В конце концов, после побега Маклина и Берджесса в Москву его положение казалось даже более серьезным, чем все неприятности в Бейруте. Отъезд Гая Берджесса, который должен был лишь предупредить Маклина о нависшей над ним опасности, не предусматривался Кимом и был для него полной неожиданностью. Импульсивное решение его экстравагантного друга поставило под прямой удар Кима, дружеские связи которого с Берджессом были широко известны. Тогда Центр предоставил самому Киму решать вопрос: воспользоваться ли ему заранее разработанным планом выезда в Москву. После длительного размышления Ким пришел к выводу, что пока у СИС нет прямых доказательств его причастности к делу Маклина – Берджесса, он должен оставаться на своем месте и продолжать работу. Он полностью сознавал, какие испытания и трудности ждут его впереди, и тем не менее его решение было твердым и окончательным.
Двенадцать лет, прошедшие после этих событий, показали, что расчеты Кима были обоснованными. Американцы, правда, отказались тогда от его услуг офицера связи английской разведки в Вашингтоне. Ему пришлось пройти через допросы, давать показания в различных комиссиях и показном суде, пережить томительные месяцы бездействия и ожиданий. Но главная цель, ради которой он шел на все это, – сохранить работу в СИС – все же была достигнута, хотя скандал с побегом Маклина и Берджесса, безусловно, лишил его тех блестящих возможностей, которыми он располагал как ответственный сотрудник «Сикрет интеллидженс сервис».
Сразу после приезда в Бейрут Ким осознал двойственность своего положения. С одной стороны, направление его на Ближний Восток как сотрудника СИС свидетельствовало о том, что все подозрения с него сняты. Но в то же время в Бейруте Кима не покидало ощущение, что он обложен со всех сторон словно волк, на которого ведется охота. Много раз он замечал за собой слежку. Она велась силами ливанской секретной полиции, шеф которой полковник Ялбоут охотно оказывал услуги англичанам, а еще более охотно американцам. Вначале Киму даже доставляло удовольствие водить за нос не очень сообразительных бейрутских сыщиков. Но вскоре он убедился, что наблюдение за ним не ограничивается пределами Бейрута. Во время частых журналистских поездок в Дамаск, Амман, Багдад, Каир Ким также видел за собой «хвосты». А это уже было серьезным предостережением.
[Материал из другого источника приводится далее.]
/-- Objects of 0xF000 to 0xF0FF. -/
def pageF0 : List Row := [
  ⟨0xF010, 18, 0x1, 1, .enum8, .ro, 0x0, .any, none⟩,
  ⟨0xF010, 18, 0x2, 1, .u64, .ro, 0, .any, none⟩,
  ⟨0xF010, 18, 0x3, 1, .u32, .ro, 0, .any, none⟩,
  ⟨0xF010, 18, 0x4, 1, .u64, .ro, 0, .any, none⟩,
  ⟨0xF010, 18, 0x5, 1, .u8, .ro, 2, .any, none⟩,
  ⟨0xF010, 18, 0x6, 1, .u32, .ro, 0, .any, none⟩]

/-- The rows that an index can match, by its high byte (R24); the sub-ports of 0x6200 run into page 0x63. -/
def pageOf (hi : Nat) : List Row :=
  match hi with
  | 0x10 => page10
  | 0x11 => page11
  | 0x12 => page12
  | 0x20 => page20
  | 0x21 => page21
  | 0x24 => page24
  | 0x25 => page25
  | 0x30 => page30
  | 0x31 => page31
  | 0x32 => page32
  | 0x34 => page34
  | 0x40 => page40
  | 0x41 => page41
  | 0x42 => page42
  | 0x43 => page43
  | 0x44 => page44
  | 0x48 => page48
  | 0x50 => page50
  | 0x51 => page51
  | 0x53 => page53
  | 0x54 => page54
  | 0x55 => page55
  | 0x60 => page60
  | 0x61 => page61
  | 0x62 => page62
  | 0x63 => page62
  | 0x68 => page68
  | 0x70 => page70
  | 0x71 => page71
  | 0x72 => page72
  | 0x74 => page74
  | 0x75 => page75
  | 0x76 => page76
  | 0x77 => page77
  | 0x78 => page78
  | 0x7C => page7C
  | 0x80 => page80
  | 0x88 => page88
  | 0x90 => page90
  | 0x91 => page91
  | 0x92 => page92
  | 0x94 => page94
  | 0xA0 => pageA0
  | 0xB0 => pageB0
  | 0xB1 => pageB1
  | 0xB2 => pageB2
  | 0xF0 => pageF0
  | _ => []

/-- Does a row hold the index? -/
def Row.hasIndex (r : Row) (i : Nat) : Bool := decide (r.base ≤ i) && decide (i < r.base + r.count)

/-- Does a row hold the index and subindex? -/
def Row.holds (r : Row) (i sub : Nat) : Bool :=
  r.hasIndex i && decide (r.sub ≤ sub) && decide (sub < r.sub + r.subs)

/-- The row of an object, if it exists (R25). -/
def lookup (i sub : Nat) : Option Row := (pageOf (i / 256)).find? fun r => r.holds i sub

/-- Does the index hold any object (R25)? -/
def indexHolds (i : Nat) : Bool := (pageOf (i / 256)).any fun r => r.hasIndex i

/-- The key of an object: index and subindex as `WIN_WRITE_OBJECT` and `MBX_OBJECT` write them (R35, R37). -/
abbrev key (i sub : Nat) : Nat := i * 256 + sub

/-- The default of an object (R30). Log entry 5 (DEDUCED and DESIGN CHOICE). -/
def dfltOf (k : Nat) : Nat := ((lookup (k / 256) (k % 256)).map Row.dflt).getD 0

end Sys2Proof.Machine
end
Первые два-три года резидент СИС в Бейруте не утруждал Кима какими-либо заданиями, предоставляя ему полную свободу действий. Ким чувствовал, что от него ждут неверного шага, ошибки, оплошности, которые дали бы наконец СИС доказательства его тайных связей с Москвой, главного отсутствующего элемента в неподтвержденных обвинениях против него в связи с делом Маклина – Берджесса. От внимания Кима не ускользнуло, что его не допускают к секретной документации, касавшейся планов и намерений англичан и американцев на Ближнем Востоке. Это создавало заметные трудности в работе Кима, поскольку именно эти вопросы интересовали Москву. Конец 50-х годов был отмечен развитием бурных событий на арабском Востоке. Шла гражданская война в Ливане, летом 1958 года американцы высадили десант морской пехоты, что явилось открытым военным вмешательством в дела этой страны, в Ираке произошло свержение монархии, наконец, англо-французско-израильская интервенция в Египте поставила мир на грань глобального конфликта. Москва ждала от Кима точной информации из эпицентра международного кризиса, и он делал все возможное, чтобы ответить на поставленные вопросы. Дни и ночи он проводил в кругу коллег-журналистов, встречался с сотрудниками английского и американского посольств. Несмотря на запреты и подозрения, многое рассказывали ему друзья из ЦРУ, особенно после изрядного количества выпитых рюмок. Особой словоохотливостью отличался американец Билл Эвеленд, специальный представитель директора ЦРУ на Ближнем Востоке. Ким рассказывал о нем, что когда ему было необходимо получить интересующую его информацию, все, что ему надо было сделать, – это провести вечер с Биллом в Бейруте, и в конце его он знал обо всех тайных операциях американцев. Именно от американцев Киму стало известно о предстоящей высадке морской пехоты в Ливане, и он заблаговременно сообщил об этом в Центр.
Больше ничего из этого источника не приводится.